Prompt:
Beneath this line is the data. Output exactly the lines from the line with "s.arg1 := rfl" to the line with "s.loopW := rfl", both ends included, and nothing more.

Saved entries
- - -

/-! ### keepEnd -/

@[simp] theorem keepEnd_cmdBase (v : Word16) : (keepEnd v s).cmdBase = s.cmdBase := rfl
@[simp] theorem keepEnd_ctlBase (v : Word16) : (keepEnd v s).ctlBase = s.ctlBase := rfl
@[simp] theorem keepEnd_pos (v : Word16) : (keepEnd v s).pos = s.pos := rfl
@[simp] theorem keepEnd_ustat (v : Word16) : (keepEnd v s).ustat = s.ustat := rfl
@[simp] theorem keepEnd_req (v : Word16) : (keepEnd v s).req = s.req := rfl
@[simp] theorem keepEnd_arg0 (v : Word16) : (keepEnd v s).arg0 = s.arg0 := rfl
@[simp] theorem keepEnd_arg1 (v : Word16) : (keepEnd v s).arg1 = s.arg1 := rfl
@[simp] theorem keepEnd_result (v : Word16) : (keepEnd v s).result = s.result := rfl
@[simp] theorem keepEnd_tOp (v : Word16) : (keepEnd v s).tOp = s.tOp := rfl
@[simp] theorem keepEnd_tBuf (v : Word16) : (keepEnd v s).tBuf = s.tBuf := rfl
@[simp] theorem keepEnd_tL (v : Word16) : (keepEnd v s).tL = s.tL := rfl
@[simp] theorem keepEnd_tOff (v : Word16) : (keepEnd v s).tOff = s.tOff := rfl
@[simp] theorem keepEnd_tLba (v : Word16) : (keepEnd v s).tLba = s.tLba := rfl
@[simp] theorem keepEnd_tSect (v : Word16) : (keepEnd v s).tSect = s.tSect := rfl
@[simp] theorem keepEnd_tEnd (v : Word16) : (keepEnd v s).tEnd = s.tEnd := rfl
@[simp] theorem keepEnd_loopS (v : Word16) : (keepEnd v s).loopS = s.loopS := rfl
@[simp] theorem keepEnd_loopW (v : Word16) : (keepEnd v s).loopW = s.loopW := rfl
@[simp] theorem keepEnd_startSnap (v : Word16) : (keepEnd v s).startSnap = s.startSnap := rfl
@[simp] theorem keepEnd_endSnap (v : Word16) : (keepEnd v s).endSnap = s.endSnap.setIfInBounds s.loopW.toNat (some v) := rfl
@[simp] theorem keepEnd_haveStart (v : Word16) : (keepEnd v s).haveStart = s.haveStart := rfl
@[simp] theorem keepEnd_haveEnd (v : Word16) : (keepEnd v s).haveEnd = s.haveEnd := rfl
@[simp] theorem keepEnd_snapshotFault (v : Word16) : (keepEnd v s).snapshotFault = s.snapshotFault := rfl
@[simp] theorem keepEnd_seq (v : Word16) : (keepEnd v s).seq = s.seq := rfl
@[simp] theorem keepEnd_mem (v : Word16) : (keepEnd v s).mem = s.mem := rfl
@[simp] theorem keepEnd_device (v : Word16) : (keepEnd v s).device = s.device := rfl
@[simp] theorem keepEnd_trace (v : Word16) : (keepEnd v s).trace = s.trace := rfl
@[simp] theorem keepEnd_callerQueue (v : Word16) : (keepEnd v s).callerQueue = s.callerQueue := rfl
@[simp] theorem keepEnd_callerIn (v : Word16) : (keepEnd v s).callerIn = s.callerIn := rfl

- - -

Task answer:
@[simp] theorem keepEnd_arg1 (v : Word16) : (keepEnd v s).arg1 = s.arg1 := rfl
@[simp] theorem keepEnd_result (v : Word16) : (keepEnd v s).result = s.result := rfl
@[simp] theorem keepEnd_tOp (v : Word16) : (keepEnd v s).tOp = s.tOp := rfl
@[simp] theorem keepEnd_tBuf (v : Word16) : (keepEnd v s).tBuf = s.tBuf := rfl
@[simp] theorem keepEnd_tL (v : Word16) : (keepEnd v s).tL = s.tL := rfl
@[simp] theorem keepEnd_tOff (v : Word16) : (keepEnd v s).tOff = s.tOff := rfl
@[simp] theorem keepEnd_tLba (v : Word16) : (keepEnd v s).tLba = s.tLba := rfl
@[simp] theorem keepEnd_tSect (v : Word16) : (keepEnd v s).tSect = s.tSect := rfl
@[simp] theorem keepEnd_tEnd (v : Word16) : (keepEnd v s).tEnd = s.tEnd := rfl
@[simp] theorem keepEnd_loopS (v : Word16) : (keepEnd v s).loopS = s.loopS := rfl
@[simp] theorem keepEnd_loopW (v : Word16) : (keepEnd v s).loopW = s.loopW := rfl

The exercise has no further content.